By: Marcel Howard (Zero Waste Program Manager, US/Canada) and Jessica Roff (Plastics & Petrochemicals Program Manager, US/Canada)
- The Inflation Reduction Act (IRA) is primarily a tax bill. Of the promised $369 billion in climate investments, $270 billion will come in the form of tax credits1
- Incineration is one of the most polluting and expensive waste disposal systems. Industry2 often greenwashes incineration as “waste-to-energy”3 despite producing minimal amounts of usable energy and massive energy input
- By measuring the lifecycle climate impacts of incineration accurately, the Department of the Treasury can deny polluting facilities billions in tax credits intended for actual sustainable energy solutions and ultimately delay or block their construction or expansion
- If industry succeeds in propping up incinerators for 20 years, they will produce 637.7 million tonnes of climate-change-inducing CO2e emissions and further exacerbate toxic pollution and environmental racism4
- Pairing new subsidies for incinerators with incentives for EVs is perverse
- Turning waste, including fossil fuel-derived plastics, into jet fuel is dangerous and does not decarbonize air travel
- Two-thirds of US incinerators are located in states that include incineration in their renewable energy portfolio
- The IRA allocated billions of dollars in lending subsidies specifically meant to drive reinvestment in low-wealth and environmental justice communities. Environmental justice, frontline, and fenceline groups should consider applying for these IRA lending programs
The United States (US) has a waste problem compounded by a plastic problem. For decades, we have been handling our waste in ways that harm communities, our climate, and the natural world. Federal, state, and municipal governments continue to site waste incinerators of all forms in Black, brown, indigenous, and lower-wealth communities — plaguing them with decades of harmful air emissions, high levels of greenhouse gasses, toxic waste, accidents, and other health and safety-related concerns. From fossil fuel extraction to final waste product disposal, the entire production process damages these communities and numerous others. Across the board, incineration is one of the most polluting and expensive waste disposal systems.
Industry often greenwashes incineration as “waste-to-energy” despite producing minimal amounts of usable energy and leverages this greenwashing to access billions of dollars in federal, state, and local green, renewable, and sustainable energy subsidies and tax breaks. Against this backdrop, the Biden Administration signed the Inflation Reduction Act (IRA) into law on August 16, 2022. Many agencies are already approving and funding false solutions under the IRA. The Department of Energy (DOE) is funding new carbon capture programs at nearly $3.5 billion and allocating $1.2 billion of Justice40 money to develop direct air capture facilities. We are in a pivotal moment where the US must decide if it will take critical steps to lower greenhouse gas and toxic emissions and move toward a truly sustainable future or will continue to subsidize the dirtiest industries to annually emit millions of tonnes of new CO2 and other dangerous air pollutants.
The Biden Administration claims its 755-page IRA is the most comprehensive climate bill in US history that is supposed to “make a historic commitment to build a new clean energy economy.” Its provisions on climate change mitigation, clean energy, and energy innovation dominate headlines, as it raises nearly $800 billion from multiple sources. President Biden said, “With this law, the American people won and the special interests lost.” To ensure this is true and stop the incinerator lobby and other special interests from cashing in on a new pool of taxpayer money, the federal government must implement critical changes to its business-as-usual model.

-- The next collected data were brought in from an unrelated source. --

/-! ## Edges -/

/-- A turn-on edge of the channel at position p: blanking (R114), the window (R136, R139, R174), the ramp (R146 to R148), the
off-state source (R185) and the on-time timers (R176, R209). -/
def BankCore.turnOn (b : BankCore) (now p : Nat) (ch : Chan) : Chan :=
  let ch := ch.windowAtTurnOn b.version now
  let trip := { ch.trip with
    retryCount := if ch.trip.retryDue then ch.trip.retryCount + 1 else ch.trip.retryCount
    retryDue := false
    healthyT := ch.trip.healthyT.start now
    latchT := ch.trip.latchT.start now }
  let io := { ch.io with
    on := true, offSince := none, edgeAt := now, edgeRate := slewRate (classAt p) ch.cfg.io.slew
    blankUntil := now + blankTime (classAt p) ch.cfg.io.slew b.supply }
  let lane := b.normalRules ch
  let target := if lane then ch.cfg.load.rampTarget else 1000
  let ramp :=
    if ch.cfg.load.loadType = 5 then
      if decide (target = 1000) && decide (980 * b.supply ≤ 1000 * ch.sense.output) then
        { ch.ramp with regulating := false, complete := true, followsLane := lane, target := 1000, zeroOff := false }
      else
        { ch.ramp with regulating := true, complete := false, followsLane := lane, target := target
                       reference := ch.sense.output * 1000000, holdTimer := none, zeroOff := false }
    else { ch.ramp with regulating := false, complete := false, zeroOff := false }
  let sense := { ch.sense with openOff := false, sourceOn := false, crossAt := now, crossWait := 100000000 }
  let thermal := { ch.thermal with streakT := ch.thermal.streakT.start now }
  Chan.beginHold { ch with io := io, trip := trip, ramp := ramp, sense := sense, thermal := thermal } b.supply now

/-- A turn-off edge of the channel at position p, at the slew rate given (0 where it is not slew-controlled): blanking (R114), a
running window suspends (R139), a ramp is abandoned (R151), limiting ends and the on-time timers stop. -/
def BankCore.turnOff (b : BankCore) (now p rate : Nat) (ch : Chan) : Chan :=
  let ch := ch.suspendWindow b.version now
  { ch with
    io := { ch.io with
      on := false, offSince := some now, edgeAt := now, edgeRate := rate, turningOff := true
      blankUntil := now + blankTime (classAt p) ch.cfg.io.slew b.supply }
    trip := { ch.trip with
      overload := false, shortCct := false
      olTimer := ch.trip.olTimer.stop now, scTimer := ch.trip.scTimer.stop now
      olGone := if ch.limited then some now else ch.trip.olGone
      scGone := if ch.trip.shortCct then some now else ch.trip.scGone
      healthyT := ch.trip.healthyT.stop now, latchT := ch.trip.latchT.stop now }
    ramp := { ch.ramp with
      regulating := false, complete := false, movingFrom := none, holdTimer := none
      stallFrom := none, freeFrom := none, stalled := false, aboveRef := false }
    thermal := { ch.thermal with streakT := ch.thermal.streakT.stop now } }

/-- Would a turn-on find a ramp target of 0 at an output of 0 V, or follow a turn-off at target 0 (R151)? Such a channel stays off. -/
def BankCore.staysAtZero (b : BankCore) (ch : Chan) : Bool :=
  decide (ch.cfg.load.loadType = 5) && b.normalRules ch && decide (ch.cfg.load.rampTarget = 0)
    && (ch.ramp.zeroOff || decide (ch.sense.output = 0))

/-- The edge, or the new ramp target, that the sources of a channel call for (R25, R147), and since when its demand has been off (R175). -/
def BankCore.drive (b : BankCore) (now p : Nat) (ch : Chan) : Chan :=
  let want := b.running && b.demanded ch
  let ch := { ch with
    io := { ch.io with demandOffSince := if want then none else some (ch.io.demandOffSince.getD now) }
    ramp := { ch.ramp with zeroOff := want && ch.ramp.zeroOff } }
  if want && !b.heldOff ch then
    if ch.io.on then b.rampRule now ch
    else if b.staysAtZero ch then { ch with ramp := { ch.ramp with zeroOff := true } }
    else b.turnOn now p ch
  else if ch.io.on then
    b.turnOff now p (slewRate (classAt p) (if b.heldOff ch then 3 else ch.cfg.io.slew)) ch
  else ch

The IRA is primarily a tax bill. Of the promised $369 billion in climate investments, $270 billion will come in the form of tax credits. Before the IRA, Congress awarded tax credits to specific technologies (including incinerators) regardless of greenhouse gas emissions or community harm. Beginning in 2025, however, their eligibility will depend entirely on the Department of Treasury (Treasury) determining that they are zero-emission technologies. By measuring the lifecycle climate impacts of incineration accurately, Treasury can deny polluting facilities billions in tax credits intended for actual sustainable energy solutions and ultimately delay or block their construction or expansion.
Threats & False Solutions
Lifelines to Old, Failing Incinerators
Corporate polluters are corrupting the IRA, lobbying to weaken its rules and definitions to qualify for billions in new subsidies to expand and retrofit existing incinerators, most of which have been operating for an average of 32 years. It is nearly impossible to construct new conventional incinerators due to cost and community opposition, so industry is focused on expansion and modification. If industry succeeds in propping up incinerators for 20 years, they will produce 637.7 million tonnes of climate-change-inducing CO2e emissions and further exacerbate toxic pollution and environmental racism.
Codifying False and Greenwashed Definitions
The incinerator lobby’s goal is to maximize subsidies, profits, and expansion and to use the IRA and other climate bills as a subsidized path to an undeserved sustainable image upgrade. In the context of the IRA, federal agencies such as the Treasury, the Department of Energy (DOE), and the Environmental Protection Agency (EPA) can either categorize incineration as the dirty, expensive, polluting process it is or bolster industry’s claims that incineration produces sustainable energy. If the federal government supports industry’s definitions in the earliest stages of IRA implementation, they will frame agency action and provide billions in tax credits, likely being codified for many climate laws, including the IRA.
IRA Breakdown & Opportunities for the Incinerator Lobby
The incinerator lobby is working to undermine all aspects of the IRA, specifically focusing on (1) the Renewable Fuel Standard (RFS), (2) Sustainable Aviation Fuel (SAF), and (3) IRA lending programs.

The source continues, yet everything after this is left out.